Part of the discussion will center on how to keep independent, local media from becoming beholden to those who are more concerned with profitability than ethical responsibility.


"We've been lucky," Fosselman says. "The kind of media we have is pretty open, whereas other areas are locked down to the highest bidder."





Mass Media and Grass Media is Tuesday, May 25, at the Sandpoint Public Library, 1407 Cedar St., Sandpoint, Idaho, from 7-9 pm. The forum is free and open to the public.





Politicking -- SPOKANE -- Get ready for Rock the Vote to rock 'n' roll at Spokane Community College on Monday, May 24. Rock the Vote is a nonprofit, non-partisan organization that seeks to engage young people in the political process. The goal is to make "being political" cool through freedom of speech and artistic expression.


"I know that, especially on our campus, no one really knows who their legislators are," says Stephanie Freatman, SCC student council member and Rock the Vote participant. Freatman partnered with other students to plan a Rock the Vote event on campus.
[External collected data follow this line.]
/-- The `j`-th byte stored is bits `8j+7` to `8j` of the value (R33). -/
theorem valueBytes_get (n : Size) (v : Word) (j : Nat) (h : j < n.bytes) :
    (valueBytes n.bytes v)[j]'(by simpa using h) = v.extractLsb' (8 * j) 8 := by
  cases n
  · have : j = 0 := by simp [Size.bytes] at h; omega
    subst this
    simp [Size.bytes, valueBytes_one]
  · have : j = 0 ∨ j = 1 := by simp [Size.bytes] at h; omega
    rcases this with rfl | rfl <;> simp [Size.bytes, valueBytes_two]
  · have : j = 0 ∨ j = 1 ∨ j = 2 ∨ j = 3 := by simp [Size.bytes] at h; omega
    rcases this with rfl | rfl | rfl | rfl <;> simp [Size.bytes, valueBytes_four]

/-- The addresses of an access that stays below the top, one by one. -/
theorem byteAddrs_eq_map {a : Word} {n : Nat} (h : a.toNat + n ≤ 2 ^ 32) :
    byteAddrs a n = (List.range n).map fun j => a + BitVec.ofNat 32 j := by
  induction n generalizing a with
  | zero => rfl
  | succ n ih =>
    rw [byteAddrs, List.range_succ_eq_map, List.map_cons, List.map_map]
    rcases n with _ | n
    · simp [byteAddrs]
    · rw [ih (by rw [show a + 1#32 = a + BitVec.ofNat 32 1 from rfl, toNat_add_ofNat (by omega)]; omega)]
      congr 1
      · simp
      · apply List.map_congr_left
        intro j _
        apply BitVec.eq_of_toNat_eq
        simp
        omega

/-- The addresses of a block's words, one by one. -/
theorem wordAddrs_eq_map (a : Word) (n : Nat) : wordAddrs a n = (List.range n).map fun j => a + BitVec.ofNat 32 (4 * j) := by
  induction n generalizing a with
  | zero => rfl
  | succ n ih =>
    rw [wordAddrs, ih, List.range_succ_eq_map, List.map_cons, List.map_map]
    congr 1
    · simp
    · apply List.map_congr_left
      intro j _
      apply BitVec.eq_of_toNat_eq
      simp
      omega

/-- Every byte after storing some bytes that stay below the top. -/
theorem Memory.read_writeAll (m : Memory) (a : Word) (bs : List Byte) (h : a.toNat + bs.length ≤ 2 ^ 32) (k : Nat) :
    (m.writeAll a bs).read k =
      if h : a.toNat ≤ k ∧ k < a.toNat + bs.length then some (bs[k - a.toNat]'(by omega)) else m.read k := by
  induction bs generalizing m a with
  | nil => simp [Memory.writeAll]
  | cons b bs ih =>
    simp only [Memory.writeAll]
    rcases bs with _ | ⟨b', bs'⟩
    · simp only [Memory.writeAll, Memory.read_write, List.length_cons, List.length_nil]
      by_cases hk : k = a.toNat
      · simp [hk]
      · rw [if_neg hk, dif_neg (by omega)]
    · have e : (a + 1#32).toNat = a.toNat + 1 := by
        simp at h ⊢
        omega
      rw [ih]
      · simp only [e]
        by_cases h1 : a.toNat + 1 ≤ k ∧ k < a.toNat + 1 + (b' :: bs').length
        · rw [dif_pos h1, dif_pos (by simp at h1 ⊢; omega)]
          have : k - a.toNat = (k - (a.toNat + 1)) + 1 := by omega
          simp [this]
        · rw [dif_neg h1, Memory.read_write]
          by_cases h2 : k = a.toNat
          · simp [h2]
          · rw [if_neg h2, dif_neg]
            simp at h1 ⊢
            omega
      · rw [e]
        simp at h ⊢
        omega

/-- Every byte after an aligned store (R33). -/
theorem State.read_storeBytes {s : State} {a : Word} {n : Size} (v : Word) (h : a.toNat % n.bytes = 0) (k : Nat) :
    (s.storeBytes a n v).mem.read k =
      if a.toNat ≤ k ∧ k < a.toNat + n.bytes then some (v.extractLsb' (8 * (k - a.toNat)) 8) else s.mem.read k := by
  rw [State.storeBytes_mem, Memory.read_writeAll _ _ _ (by simpa using Size.room h)]
  simp only [length_valueBytes]
  split
  · rename_i hk
    rw [valueBytes_get n v _ (by omega)]
  · rfl

/-- The first byte without a value decides (R241). -/
theorem Memory.readAll_first (m : Memory) (f : Nat → Word) (n j : Nat) (hj : j < n) (h1 : ∀ l, l < j → m.read (f l).toNat ≠ none)
    (h2 : m.read (f j).toNat = none) : m.readAll ((List.range n).map f) = .error (.refuse (.unwrittenRead (f j))) := by
  induction n generalizing f j with
  | zero => omega
  | succ n ih =>
    rw [List.range_succ_eq_map, List.map_cons, List.map_map, Memory.readAll]
    rcases j with _ | j
    · rw [h2]
    · cases h : m.read (f 0).toNat with
      | none => exact absurd h (h1 0 (by omega))
      | some b =>
        have := ih (f ∘ Nat.succ) j (by omega) (fun l hl => h1 (l + 1) (by omega)) h2
        simp only at this ⊢
        rw [this]
        rfl

/-- The first word the platform does not accept decides (R38). -/
theorem checkPlatform_first (s : State) (k : AccessKind) (f : Nat → Word) (n j : Nat) (hj : j < n)
    (h1 : ∀ l, l < j → s.mapped k (f l) .word = true) (h2 : s.mapped k (f j) .word = false) :
    checkPlatform s k ((List.range n).map f) = .error (.raise (.accessFault (f j) k)) := by
  induction n generalizing f j with
  | zero => omega
  | succ n ih =>
    rw [List.range_succ_eq_map, List.map_cons, List.map_map, checkPlatform]
    rcases j with _ | j
    · rw [h2]
      rfl
    · rw [h1 0 (by omega), if_pos rfl]
      exact ih (f ∘ Nat.succ) j (by omega) (fun l hl => h1 (l + 1) (by omega)) h2

end Sys2Proof.Machine
end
"One of us decided to have a rock concert in the amphitheater because we haven't used it in 10 years. It's called Music for the Masses, to complement the students here and give something back in a fun way," Freatman says. Along with four bands, Matchbook Romance, the Matches, Maxeen, Boys' Night Out and Mang, the students added politics to the mix. State legislators will be on hand to talk issues; anyone can sign up to vote and several campaign representatives will be present, too.





Rock the Vote is at Spokane Community College on Monday, May 24, 11 am to 1 pm in the Lair (Bldg. 6) and the outside amphitheater. It's free and open to the public. College students with ID can win prizes given away by local radio stations.





More Than Spilled Milk -- OLYMPIA, Wash. -- Last month the organization American Rivers published its list of the nation's most endangered rivers; that's one top ten list our region doesn't want to make. However, both the Snake River and the Spokane River were included as the third- and sixth-most endangered rivers in the country. Ecologists have long known the reasons underlying our rivers' pollution: In addition to sewage overflows, a century of logging and mining have pumped PCBs into the water. And just this week, the Department of Ecology cited the Army Corps of Engineers for infractions during the last five years involving more than 33 oil spills from nine dams along the Snake and Columbia rivers.


"I'd say this has been a long-term problem," says Mary-Ellen Voss, public information officer for Ecology. "[The core] had significant spills: a 3,000-gallon spill in August 2000 at Chief Joseph Dam; a 2,000-gallon spill just this last January at the Dulles Dam; and an 1,800-gallon spill near Pasco at the Snake River in June 2000."


Voss says the spills of the past five years could have been avoided.


"We're finding the oil leaks from generators, transformers and hydraulic systems and the associated parts," she explains. "In a very high percentage of cases, they can be prevented, and the reason we sent this notice of violation is to formally address prevention, preparedness and response."


Voss says the Corps has recently begun to collaborate with Ecology.


"Our real concern is if the Corps has a spill tomorrow, they don't have the equipment and training to respond effectively," she says. "We will provide guidance."